Friday, February 8, 2008

How to create a colorized black and white photo in Gimp

* Open your photo in GIMP
* Go to the "Layers" menu and select "Duplicate Layer". This is like taking two copies of your photo and setting one ontop of the other.
* Go to the "Windows" menu, choose "Dockable Dialogs" and then choose "Layers".
* A new (small) window should open and you should see the two layers you now have in the "Layers" box.
* Click on the top layer in the "Layers" box (it should be called "Background copy") to make that layer the "active" one that you'll be working on, then right-click on it and a bunch of options will appear. Choose "Add Alpha Channel" (near the bottom).

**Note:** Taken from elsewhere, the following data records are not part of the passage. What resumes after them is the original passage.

-- ==== Sys2Proof/Machine/ReadRequests.lean ====
section
/-! DEFINITION. The requests that read records, ACK_FAULTS, SUBSCRIBE and UNSUBSCRIBE (06 R143, R144, 07 R166, 08 R178, R179, 09
R193, R194), and the commands that serve them. -/

namespace Sys2Proof.Machine

/-! ### Reads -/

/-- READ_DRIVE (08 R178): the drive status record. -/
def workReadDrive (s : State) (payload : List Byte) : Answer :=
  withPayload s (readOne payload) fun n => withDrive s n fun d => doneWith s (s.driveStatus d)

/-- READ_DRIVE served for a port (08 R178). -/
def execReadDrive (p : Port) (s : State) : Host.Outcome State Fault Refusal :=
  .next (s.serve p 0x0A#8 true workReadDrive)

/-- READ_ENVELOPE (03 R78): the envelope record. -/
def workReadEnvelope (s : State) (payload : List Byte) : Answer :=
  withPayload s (readNone payload) fun _ => doneWith s s.envelope.record

/-- READ_ENVELOPE served for a port (03 R78). -/
def execReadEnvelope (p : Port) (s : State) : Host.Outcome State Fault Refusal :=
  .next (s.serve p 0x0B#8 true workReadEnvelope)

/-- READ_FAULTS (06 R144): the fault record. -/
def workReadFaults (s : State) (payload : List Byte) : Answer :=
  withPayload s (readNone payload) fun _ => doneWith s s.faultRecord

/-- READ_FAULTS served for a port (06 R144). -/
def execReadFaults (p : Port) (s : State) : Host.Outcome State Fault Refusal :=
  .next (s.serve p 0x0C#8 true workReadFaults)

/-- READ_SWEEP (07 R166): the context record of context 1 or 2. -/
def workReadSweep (s : State) (payload : List Byte) : Answer :=
  withPayload s (readOne payload) fun n =>
    withPayload s (contextOf n) fun c => doneWith s ((s.sweep c).record c)

/-- READ_SWEEP served for a port (07 R166). -/
def execReadSweep (p : Port) (s : State) : Host.Outcome State Fault Refusal :=
  .next (s.serve p 0x12#8 true workReadSweep)

/-- READ_DRIVE_SETUP (08 R178): the 18 fields of the working setup. -/
def workReadDriveSetup (s : State) (payload : List Byte) : Answer :=
  withPayload s (readOne payload) fun n => withDrive s n fun d => doneWith s (s.setup d).record

/-- READ_DRIVE_SETUP served for a port (08 R178). -/
def execReadDriveSetup (p : Port) (s : State) : Host.Outcome State Fault Refusal :=
  .next (s.serve p 0x17#8 true workReadDriveSetup)

/-- READ_GROUP (08 R178): the label and member list of group 0 to 12. -/
def workReadGroup (s : State) (payload : List Byte) : Answer :=
  withPayload s (readOne payload) fun g =>
    if g ≤ 12 then doneWith s (s.groupRecord g) else refuse s .badValue

/-- READ_GROUP served for a port (08 R178). -/
def execReadGroup (p : Port) (s : State) : Host.Outcome State Fault Refusal :=
  .next (s.serve p 0x18#8 true workReadGroup)

/-- READ_COMPARTMENT_SETUP (08 R178): the 20 fields of the working compartment setup. -/
def workReadCompartment (s : State) (payload : List Byte) : Answer :=
  withPayload s (readNone payload) fun _ => doneWith s s.comp.record

/-- READ_COMPARTMENT_SETUP served for a port (08 R178). -/
def execReadCompartmentSetup (p : Port) (s : State) : Host.Outcome State Fault Refusal :=
  .next (s.serve p 0x19#8 true workReadCompartment)

/-! ### ACK_FAULTS -/

/-- ACK_FAULTS (06 R143). -/
def workAckFaults (s : State) (payload : List Byte) : Answer :=
  withPayload s (readNone payload) fun _ => doneWith s.ackAll []

/-- ACK_FAULTS served for a port (06 R143). -/
def execAckFaults (p : Port) (s : State) : Host.Outcome State Fault Refusal :=
  .next (s.serve p 0x0D#8 (notHeat p) workAckFaults)

/-! ### Subscriptions -/

/-- What a SUBSCRIBE or UNSUBSCRIBE names (08 R179). -/
inductive Topic where
  | drive (d : Drive)
  | group (g : Nat)
  | envelope
  deriving DecidableEq, Repr

/-- The checks of 08 R179: subject 0 is a drive, 1 a group, 2 the envelope. -/
def topicOf (subject number : Nat) : Topic ⊕ Result :=
  match subject with
  | 0 => match driveOf number with
    | some d => .inl (.drive d)
    | none => .inr .badDrive
  | 1 => if number ≤ 12 then .inl (.group number) else .inr .badValue
  | 2 => .inl .envelope
  | _ => .inr .badValue

/-- The payload and the checks of 08 R179. -/
def withTopic (s : State) (payload : List Byte) (work : Topic → Answer) : Answer :=
  withPayload s (readTwo payload) fun (subject, number) =>
    match topicOf subject number with
    | .inl t => work t
    | .inr r => refuse s r

/-- The drives that a topic names: a drive, or the members of a group as they stand (09 R193, R194). -/
def State.topicDrives (s : State) : Topic → List Drive
  | .drive d => [d]
  | .group g => s.groupMembers g
  | .envelope => []

/-- A port's membership of the set of a drive (09 R192). -/
def State.setSub (p : Port) (on : Bool) (s : State) (d : Drive) : State :=
  s.withSubs d ((s.drive d).subs.set p on)

/-- A port joins the set of a drive, and the drive's DRIVE_STATE is marked pending for it (09 R193). -/
def State.subscribeDrive (p : Port) (s : State) (d : Drive) : State :=
  (s.setSub p true d).markInTurn p (.driveState d)

/-- A SUBSCRIBE at the notice unit (09 R193). -/
def State.subscribe (s : State) (p : Port) (t : Topic) : State :=
  match t with
  | .envelope => { s with envSubs := s.envSubs.set p true }.markInTurn p .envelope
  | .drive _ | .group _ => (s.topicDrives t).foldl (State.subscribeDrive p) s

/-- An UNSUBSCRIBE at the notice unit (09 R194): the notice queue stays as it stands. -/
def State.unsubscribe (s : State) (p : Port) (t : Topic) : State :=
  match t with
  | .envelope => { s with envSubs := s.envSubs.set p false }
  | .drive _ | .group _ => (s.topicDrives t).foldl (State.setSub p false) s

/-- SUBSCRIBE (08 R179, 09 R193). -/
def workSubscribe (p : Port) (s : State) (payload : List Byte) : Answer :=
  withTopic s payload fun t => doneWith (s.subscribe p t) []

/-- SUBSCRIBE served for a port (09 R193). -/
def execSubscribe (p : Port) (s : State) : Host.Outcome State Fault Refusal :=
  .next (s.serve p 0x0E#8 true (workSubscribe p))

/-- UNSUBSCRIBE (08 R179, 09 R194). -/
def workUnsubscribe (p : Port) (s : State) (payload : List Byte) : Answer :=
  withTopic s payload fun t => doneWith (s.unsubscribe p t) []

/-- UNSUBSCRIBE served for a port (09 R194). -/
def execUnsubscribe (p : Port) (s : State) : Host.Outcome State Fault Refusal :=
  .next (s.serve p 0x0F#8 true (workUnsubscribe p))

end Sys2Proof.Machine
end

This will allow you to erase the top layer and see all the way through to the bottom photo in the next couple steps instead of it being white underneath.
* Go back to the window with your photo on it and click on the "Colors" menu, then choose "Desaturate". In the next window try "Average" -this usually gives a good result; it will make the top layer black and white.
* (Optional) The photo on the bottom is still in color; you just can't see it because it's under the copy we just converted to black kand white. To demonstrate that the original is still under there, click on the little eye next to the "Background" layer in the "Layers" box. That eye tells you that the layer is visible, clicking on it to remove the eye makes it invisible so you can see the layer(s) underneath. Bottom line: If you do this, you'll see the color version re-appear. When you are done, re-check the box so the top layer (the black and white one) is visible again.
* Make sure the "Background copy" layer is "active" by clicking on it in the "Layers" box.
* In the "Toolbox " window (the one with all the icons on it), select the "Eraser" (the little pink square icon).
* Erase the parts of the top layer (the black and white one) where you want to see the bottom layer (the color one) through it. (If it's a large area, you may want to do a rough selection with the lasso tool first and delete a large portion of it that way, then use the eraser tool to just do the fine details around the edges.
* Then go to the "Image" menu and choose "Flatten Image".
* Save the file and you are done!

2 comments:

defifty said...

Well written and easy to follow. The results were amazing

Mackenzie said...

Can you update this one to where you colorize a black and white photo in gimp? Especially if you are starting off with a black and white photo?